In the second case, the localisation of the pathology was, with regard to the hard palate and the clivus, more caudal. The intention was not to perform a wide sphenoidotomy in the first place. Instead, only the lower part of the vomer and the posterior edge of the nasal septum were resected to allow bilateral access to the choanae. Resection of the mucosa of the clivus forming the posterior wall of the epipharynx guided to the bony lower tip of the clivus. In this case only resection of the odontoid, and not the clivus and only subtotal resection of the anterior arch of the atlas, was necessary (Fig. 2). The surgical field was far deeper as in the first case. Therefore, 0° and 30° endoscopes, 30 cm in length were used (Storz, Tuttlingen, Germany). Furthermore, a longer drill, MA-D20, with a thinner shaft, MA-15S, was introduced (Anspach, Palm Beach Gardens, Fl, USA). In both cases, the resection cavity was only covered with fibrin glue. As demonstrated in Fig. 3, the most caudal site of compression of the medulla was found in our third patient. In this case, the sphenoid sinus was not opened at all. Only the posterior lower edge of the nasal septum was resected to gain bilateral access. The most challenging and time-consuming resection in this case was the lateral aspects of the C2 body and the bone of the axis caudal to the anterior arch of the atlas. As shown in Fig. 3d and f, the drilling was done in a keyhole fashion with narrow corridor ventral and wider resection dorsal. In this case, a real cavity was formed. Even in standing position, fluids would not exit this cavity, provoking infection. For that reason, the cavity was obstructed by fascia lata. A nasogastric tube was inserted under endoscopic view.
Results
All patients were extubated the day of surgery. They received a gastric tube for 7 days (one patient for 3 weeks), thereafter, standard oral diet. There were no wound-healing disorders. One patient underwent a laterally and caudally expanded resection 5 days after first surgery due to insufficient relief of symptoms and still visible signs of basilar impression on postoperative imaging (Fig. 3c, d).
All patients displayed improvement of myelopathy, motor function, fine motor skills and reduction of neck pain.
After months of immobilization due to tetraparesis, patient no. 1 made her first attempt at walking during the first week postoperatively. Nasogastric tube was removed on the third postoperative week, speech normalized and salivary retention disappeared. Due to myocardial infarction, the patient died 4 months after the operation. The patient had a long history of chronic heart failure and recurrent endocarditis with valvular transplant 10 years ago.
One year postoperatively patient no. 2 displayed completely restored fine motor skills, as well as no gait disturbances or hypaesthesia.
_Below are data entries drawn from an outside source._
-- ==== Sys2Proof/Machine/Engines.lean ====
section
/-! DEFINITION. Memory as the agents see it: the places that accesses reach, what engines own and have still to read, releases and
acquires, and the moments at which a read's value is fixed and a store is accepted and performs (R182 to R188, R199, R206, R234
to R246). -/
namespace Sys2Proof.Machine

/-! Places. -/

/-- The place of a stash byte: a plain byte, or the global byte that a mapped range stands for (R183, R211). -/
def Block.place (b : Block) (off : Nat) : Place :=
  match b.maps.find? fun m => decide (m.off ≤ off ∧ off < m.off + m.len) with
  | .none => .stash off
  | .some m =>
    let va := m.va + (off - m.off)
    match m.pages.find? fun p => p.page = va / 65536 with
    | .some p => .lin (p.frame * 65536 + va % 65536)
    | .none => .stash off

/-- Two accesses of n and m bytes share a 4-byte word. -/
def Place.meets (p : Place) (n : Nat) (q : Place) (m : Nat) : Bool :=
  match p, q with
  | .lin a, .lin b | .stash a, .stash b | .priv a, .priv b =>
    decide (a / 4 ≤ (b + m - 1) / 4 ∧ b / 4 ≤ (a + n - 1) / 4)
  | _, _ => false

/-- The bytes of an access of width code w (R200). -/
def widthBytes (w : Nat) : Nat := 2 ^ w

/-! Stores. -/

/-- A store's bytes share a 4-byte word with n bytes at a place. A place in stash lies in the store's block. -/
def Write.meetsBytes (w : Write) (p : Place) (n : Nat) : Bool :=
  match w, p with
  | .lin pa d, .lin _ => (Place.lin pa).meets d.length p n
  | .stash _ off d, .stash _ => (Place.stash off).meets d.length p n
  | _, _ => false

/-- Two stores of a core act on one word or on one tile. -/
def Write.meets (v w : Write) : Bool :=
  match v, w with
  | .lin pa d, _ => w.meetsBytes (.lin pa) d.length
  | .stash b off d, .stash c _ _ => b == c && w.meetsBytes (.stash off) d.length
  | _, _ => v.tile?.isSome && v.tile? == w.tile?

/-- The physical line of a store of bytes. -/
def Write.line? : Write → Option Nat
  | .lin pa _ => some (pa / 512)
  | _ => none

/-- A store of bytes lies on a physical page of 64 KiB. -/
def Write.onPage (w : Write) (page : Nat) : Bool := match w with | .lin pa _ => pa / 65536 == page | _ => false

/-- The home slice of a store is on a base die (R174). -/
def Write.homedOn (w : Write) (die : Nat) : Bool :=
  match w with
  | .lin pa _ => homeDie pa == die
  | .stash .. => false
  | _ => w.tile?.any fun n => n.home / 32 == die

/-- A store that performs at blk before its home slice orders it, or in plain stash (R236). -/
def Store.acceptable (w : Store) : Bool :=
  !w.stream && match w.what with | .lin .. | .stash .. | .tile .. => true | _ => false

/-- The issuing team's store, which nothing has accepted yet. -/
def State.putStore (s : State) (what : Write) (stream : Bool := false) : State :=
  ({ s with stores := s.stores ++ [{ id := s.seq, core := s.team.core, launch := s.team.launch, team := s.cur, what := what,
                                     stream := stream, accepted := false }] } : State).bump

/-- The byte of linear memory that a team on a core reads (R236): that of the last store that the core has accepted, else what the
home slices have ordered. -/
def State.coreByte (s : State) (core pa : Nat) : Byte :=
  let byte (w : Store) : Option Byte := match w.what with
    | .lin a d => if w.core = core ∧ w.accepted ∧ a ≤ pa ∧ pa < a + d.length then d[pa - a]? else none
    | _ => none
  ((s.stores.filterMap byte).getLast?).getD (s.mem.read pa)

/-- The line of a tile that a team on a core reads (R236): that of the last store that the core has accepted, else the home
slice's. -/
def State.coreTile (s : State) (core : Nat) (n : TileName) : Option (List Word) :=
  let line (w : Store) : Option (List Word) := match w.what with
    | .tile _ m ws _ => if w.core = core ∧ w.accepted ∧ m = n then some ws else none
    | _ => none
  ((s.stores.filterMap line).getLast?).or ((s.tileLine n).map (·.words))

/-- A byte of a team's private area (R186). -/
def State.privByte (s : State) (t : Team) (va : Nat) : Byte :=
  match t.privMem.find? va with
  | some b => b
  | none => match s.translateOn (some t.pipe) (s.launchOf t.launch).ctx va .read with
    | .ok pa => s.mem.read pa
    | .error _ => 0

/-- The i-th byte from a place, as a team reads it. -/
def State.placeByte (s : State) (team : Nat) (p : Place) (i : Nat) : Byte :=
  let t := s.teamOf team
  match p with
  | .lin pa => s.coreByte t.core (pa + i)
  | .stash off => (s.blockOf t.block).stash.read (off + i)
  | .priv va => s.privByte t (va + i)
Complete resection of the retrodental extradural tumor was shown in the postoperative imaging (Fig. 2c, d). Histopathology revealed chondral tissue, no inflammation or malignant cells. She only complained about the restricted mobility of her neck.
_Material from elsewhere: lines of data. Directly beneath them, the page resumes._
-- ==== Sys2Proof/Machine/CrossLane.lean ====
section
/-! DEFINITION. Cross-lane and mask instructions, opcodes 0x38 to 0x3F (R99, R130 to R134). -/
namespace Sys2Proof.Machine

/-- The operations of rdc and scan (R66). -/
inductive RedOp where
  | add | min | max | minU | maxU | fadd | fmin | fmax
  deriving DecidableEq, Repr

/-- Combine of R99 on two lane values, under fm. -/
def RedOp.combine (o : RedOp) (fm x y : Word) : Word :=
  let dx := decode32 (Fm.ftz fm) x
  let dy := decode32 (Fm.ftz fm) y
  match o with
  | .add => x + y
  | .min => if x.sle y then x else y
  | .max => if y.sle x then x else y
  | .minU => if x.ule y then x else y
  | .maxU => if y.ule x then x else y
  | .fadd => round32 (Fm.rm fm) (Fm.sat fm) (Fm.ftz fm) (addVal (Fm.rm fm) dx dy)
  | .fmin => encode32 (fminVal dx dy)
  | .fmax => encode32 (fmaxVal dx dy)

/-- A lane as its operation reads it: the float operations decode it as FP32 under FTZ (R131). -/
def RedOp.leaf (o : RedOp) (fm x : Word) : Word :=
  match o with
  | .fadd | .fmin | .fmax => encode32 (decode32 (Fm.ftz fm) x)
  | _ => x

/-- The identity that rdc writes when every lane is Empty (R99). -/
def RedOp.identity : RedOp → Word
  | .add | .maxU | .fadd => 0
  | .min => 0x7FFFFFFF
  | .max => 0x80000000
  | .minU => 0xFFFFFFFF
  | .fmin => 0x7F800000
  | .fmax => 0xFF800000

/-- Combine with Empty (R99). -/
def combineOpt (o : RedOp) (fm : Word) : Option Word → Option Word → Option Word
  | none, y => y
  | x, none => x
  | some x, some y => some (o.combine fm x y)

/-- One level of the tree: adjacent pairs. -/
def pairUp (o : RedOp) (fm : Word) : List (Option Word) → List (Option Word)
  | x :: y :: rest => combineOpt o fm x y :: pairUp o fm rest
  | l => l

/-- TreeReduce (R99) over 2^n positions. -/
def treeReduce (o : RedOp) (fm : Word) : Nat → List (Option Word) → Option Word
  | 0, l => l.headD none
  | n + 1, l => treeReduce o fm n (pairUp o fm l)

/-- The tree's depth for a team. -/
def depthOf (tsize : Nat) : Nat := Nat.log2 tsize

/-- The lanes of a set up to a bound, as the tree sees them. -/
def leaves (o : RedOp) (t : Team) (a : VReg) (m : Mask) (upto : Nat) : List (Option Word) :=
  (List.range t.tsize).map fun l => if m.getLsbD l && decide (l ≤ upto) then some (o.leaf t.fm (t.getV a l)) else none

/-- rdc's value. -/
def reduceLanes (o : RedOp) (t : Team) (a : VReg) (m : Mask) : Word :=
  (treeReduce o t.fm (depthOf t.tsize) (leaves o t a m t.tsize)).getD o.identity

/-- scan's value at a lane (R99). -/
def scanLane (o : RedOp) (t : Team) (a : VReg) (m : Mask) (l : Nat) : Word :=
  (treeReduce o t.fm (depthOf t.tsize) (leaves o t a m l)).getD o.identity

/-- rdc's value in a scalar (R131). -/
def RedOp.extend (o : RedOp) (w : Word) : DWord :=
  match o with
  | .add | .min | .max => BitVec.signExtend 64 w
  | _ => BitVec.setWidth 64 w

/-- A rdc form. -/
def reduceOp (s : State) (sw : Bool) (d : SReg) (a : VReg) (k : KReg) (o : RedOp) : Out :=
  scalarPend s sw d k [a] fun t => o.extend (reduceLanes o t a (t.lanes k))

/-- A scan form. -/
def scanOp (s : State) (sw : Bool) (d a : VReg) (k : KReg) (o : RedOp) : Out :=
  vectorPend s sw d k [a] [] fun t l => scanLane o t a (t.lanes k) l

/-- A shuffle: the lane that the index names, or the lane itself when it names none (R130). -/
def shuffle (t : Team) (a : VReg) (l : Nat) (j : Int) : Word :=
  if 0 ≤ j ∧ j < t.tsize then t.getV a j.toNat else t.getV a l

/-- A shuffle whose index comes from a scalar. -/
def shuffleOp (s : State) (sw : Bool) (d a : VReg) (b : SReg) (k : KReg) (j : Nat → Nat → Int) : Out :=
  vectorPend s sw d k [a] [b] fun t l => shuffle t a l (j l (t.getS b).toNat)

/-- A vote: 0 or 1 over the lanes of the set (R132). -/
def voteOp (s : State) (sw : Bool) (d : SReg) (a : VReg) (k : KReg) (p : List Word → Bool) : Out :=
  scalarPend s sw d k [a] fun t => if p ((lanesOf t.tsize (t.lanes k)).map (t.getV a ·)) then 1 else 0

/-- A mask counting form: d from a mask, B from the mask read (R134). -/
def maskCount (s : State) (sw : Bool) (d : SReg) (a : KReg) (f : Team → DWord) : Out :=
  run s sw 1 { kr := [a], sw := [d] } fun s =>
    let t := s.team
    .ok (s.setTeam ((t.setS d (f t)).setCc (flagsMask t.cc (t.getK a))))

/-- shfl.idx. -/
def execShflIdx (sw : Bool) (d a b : VReg) (k : KReg) (s : State) : Out :=
  vectorPend s sw d k [a, b] [] fun t l => shuffle t a l (t.getV b l).toNat
/-- shfl.xor. -/
def execShflXor (sw : Bool) (d a : VReg) (b : SReg) (k : KReg) (s : State) : Out :=
  shuffleOp s sw d a b k fun l x => Nat.xor l x
/-- shfl.up. -/
def execShflUp (sw : Bool) (d a : VReg) (b : SReg) (k : KReg) (s : State) : Out :=
  shuffleOp s sw d a b k fun l x => (l : Int) - x
/-- shfl.dn. -/
def execShflDn (sw : Bool) (d a : VReg) (b : SReg) (k : KReg) (s : State) : Out :=
  shuffleOp s sw d a b k fun l x => (l : Int) + x
/-- bcast. -/
def execBcast (sw : Bool) (d a : VReg) (b : SReg) (k : KReg) (s : State) : Out :=
  shuffleOp s sw d a b k fun _ x => x
/-- rdc.add. -/
def execRdcAdd (sw : Bool) (d : SReg) (a : VReg) (k : KReg) (s : State) : Out := reduceOp s sw d a k .add
/-- rdc.min. -/
def execRdcMin (sw : Bool) (d : SReg) (a : VReg) (k : KReg) (s : State) : Out := reduceOp s sw d a k .min
/-- rdc.max. -/
def execRdcMax (sw : Bool) (d : SReg) (a : VReg) (k : KReg) (s : State) : Out := reduceOp s sw d a k .max
/-- rdc.min.u. -/
def execRdcMinU (sw : Bool) (d : SReg) (a : VReg) (k : KReg) (s : State) : Out := reduceOp s sw d a k .minU
/-- rdc.max.u. -/
def execRdcMaxU (sw : Bool) (d : SReg) (a : VReg) (k : KReg) (s : State) : Out := reduceOp s sw d a k .maxU
/-- rdc.fadd. -/
def execRdcFadd (sw : Bool) (d : SReg) (a : VReg) (k : KReg) (s : State) : Out := reduceOp s sw d a k .fadd
/-- rdc.fmin. -/
def execRdcFmin (sw : Bool) (d : SReg) (a : VReg) (k : KReg) (s : State) : Out := reduceOp s sw d a k .fmin
/-- rdc.fmax. -/
def execRdcFmax (sw : Bool) (d : SReg) (a : VReg) (k : KReg) (s : State) : Out := reduceOp s sw d a k .fmax
/-- scan.add. -/
def execScanAdd (sw : Bool) (d a : VReg) (k : KReg) (s : State) : Out := scanOp s sw d a k .add
/-- scan.min. -/
def execScanMin (sw : Bool) (d a : VReg) (k : KReg) (s : State) : Out := scanOp s sw d a k .min
/-- scan.max. -/
def execScanMax (sw : Bool) (d a : VReg) (k : KReg) (s : State) : Out := scanOp s sw d a k .max
/-- scan.min.u. -/
def execScanMinU (sw : Bool) (d a : VReg) (k : KReg) (s : State) : Out := scanOp s sw d a k .minU
/-- scan.max.u. -/
def execScanMaxU (sw : Bool) (d a : VReg) (k : KReg) (s : State) : Out := scanOp s sw d a k .maxU
/-- scan.fadd. -/
def execScanFadd (sw : Bool) (d a : VReg) (k : KReg) (s : State) : Out := scanOp s sw d a k .fadd
/-- scan.fmin. -/
def execScanFmin (sw : Bool) (d a : VReg) (k : KReg) (s : State) : Out := scanOp s sw d a k .fmin
/-- scan.fmax. -/
def execScanFmax (sw : Bool) (d a : VReg) (k : KReg) (s : State) : Out := scanOp s sw d a k .fmax
/-- vote.any. -/
def execVoteAny (sw : Bool) (d : SReg) (a : VReg) (k : KReg) (s : State) : Out :=
  voteOp s sw d a k fun ws => ws.any (· != 0)
/-- vote.all. -/
def execVoteAll (sw : Bool) (d : SReg) (a : VReg) (k : KReg) (s : State) : Out :=
  voteOp s sw d a k fun ws => ws.all (· != 0)
/-- vote.uni. -/
def execVoteUni (sw : Bool) (d : SReg) (a : VReg) (k : KReg) (s : State) : Out :=
  voteOp s sw d a k fun ws => ws.all (· == ws.headD 0)
/-- ballot: the mask is pending; B is written with the word. -/
def execBallot (sw : Bool) (d : KReg) (a : VReg) (k : KReg) (s : State) : Out :=
  run s sw 1 { vr := [a.toNat], kr := predK k, kw := [d], lanes := some (s.team.lanes k) } fun s =>
    let t := s.team
    let m := maskOf t.tsize fun l => (t.lanes k).getLsbD l && t.getV a l != 0
    .ok ((s.setTeam (t.setCc (flagsMask t.cc m))).addPend (.k d) (.mask m))
/-- kand. -/
def execKand (sw : Bool) (d a b : KReg) (s : State) : Out :=
  maskOp s sw d [a, b] fun t => t.getK a &&& t.getK b &&& t.k0
/-- kor. -/
def execKor (sw : Bool) (d a b : KReg) (s : State) : Out :=
  maskOp s sw d [a, b] fun t => (t.getK a ||| t.getK b) &&& t.k0
/-- kxor. -/
def execKxor (sw : Bool) (d a b : KReg) (s : State) : Out :=
  maskOp s sw d [a, b] fun t => (t.getK a ^^^ t.getK b) &&& t.k0
/-- kandn. -/
def execKandn (sw : Bool) (d a b : KReg) (s : State) : Out :=
  maskOp s sw d [a, b] fun t => t.getK a &&& ~~~(t.getK b) &&& t.k0
/-- knot. -/
def execKnot (sw : Bool) (d a : KReg) (s : State) : Out := maskOp s sw d [a] fun t => ~~~(t.getK a) &&& t.k0
/-- kmov. -/
def execKmov (sw : Bool) (d a : KReg) (s : State) : Out := maskOp s sw d [a] fun t => t.getK a &&& t.k0
/-- kpop. -/
def execKpop (sw : Bool) (d : SReg) (a : KReg) (s : State) : Out :=
  maskCount s sw d a fun t => BitVec.ofNat 64 (popCount (t.getK a))
/-- kfirst: all ones when the mask is empty. -/
def execKfirst (sw : Bool) (d : SReg) (a : KReg) (s : State) : Out :=
  maskCount s sw d a fun t => match firstLane 1024 (t.getK a) with
    | some l => BitVec.ofNat 64 l
    | none => BitVec.allOnes 64
/-- kset. -/
def execKset (sw : Bool) (d : KReg) (i : BitVec 18) (s : State) : Out :=
  maskOp s sw d [] fun t => allLanes i.toNat &&& t.k0

end Sys2Proof.Machine
end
Patient no. 3 directly showed postoperative persistent symptoms. Due to insufficient decline of symptoms and still visible signs of basilar impression on postoperative imaging (Fig. 3c, d) she underwent a laterally expanded resection 5 days after first surgery. Three months postoperatively swallowing disturbance, dysarthria and salivary retention ceased completely. Gait disturbance had improved significantly. She still complained about occasional neck pain. Imaging of the follow-up examinations revealed persistent and complete resection of space-occupying lesions (Fig. 3e, f).
Discussion
The odontoid process is still one of the most difficult to access areas of the spine. The transoral approach is the usually performed route for resection of the odontoid process [1, 13]. The transnasal approach with standard equipment performed by a purely neurosurgical team experienced in endoscopic surgery or a neurosurgical/otolaryngological team appears as a good alternative [12, 14, 15]. Neuronavigation proved to be an important adjunct. As we learned from Case no. 3, there is no anatomical landmark in the lateral and caudal direction for the extent of resection of the C2 base. Complete resection of the odontoid process was possible even in the case without basilar impression.
Compared to other descriptions of the transnasal approach to the odontoid we do not see the necessity for a wide sphenoidotomy in all patients, depending on the relation of the odontoid to the sphenoid sinus in cranio-caudal axis. Only in cases of severe basilar impression with an odontoid which migrated through the foramen magnum a sphenoidotomy could be necessary. Complications due to soft tissue defects appear to be less likely with the transnasal approach compared to the standard oral approach. Pharyngeal incision and opening of the oral cavity with a higher potential risk of bacterial contamination is not necessary [16]. Velopharyngeal incompetence due to splitting of the soft palate was not observed in our series. It is a complication in the transoral route but was observed less frequently in the transnasal route by Nayak et al. [11] as well.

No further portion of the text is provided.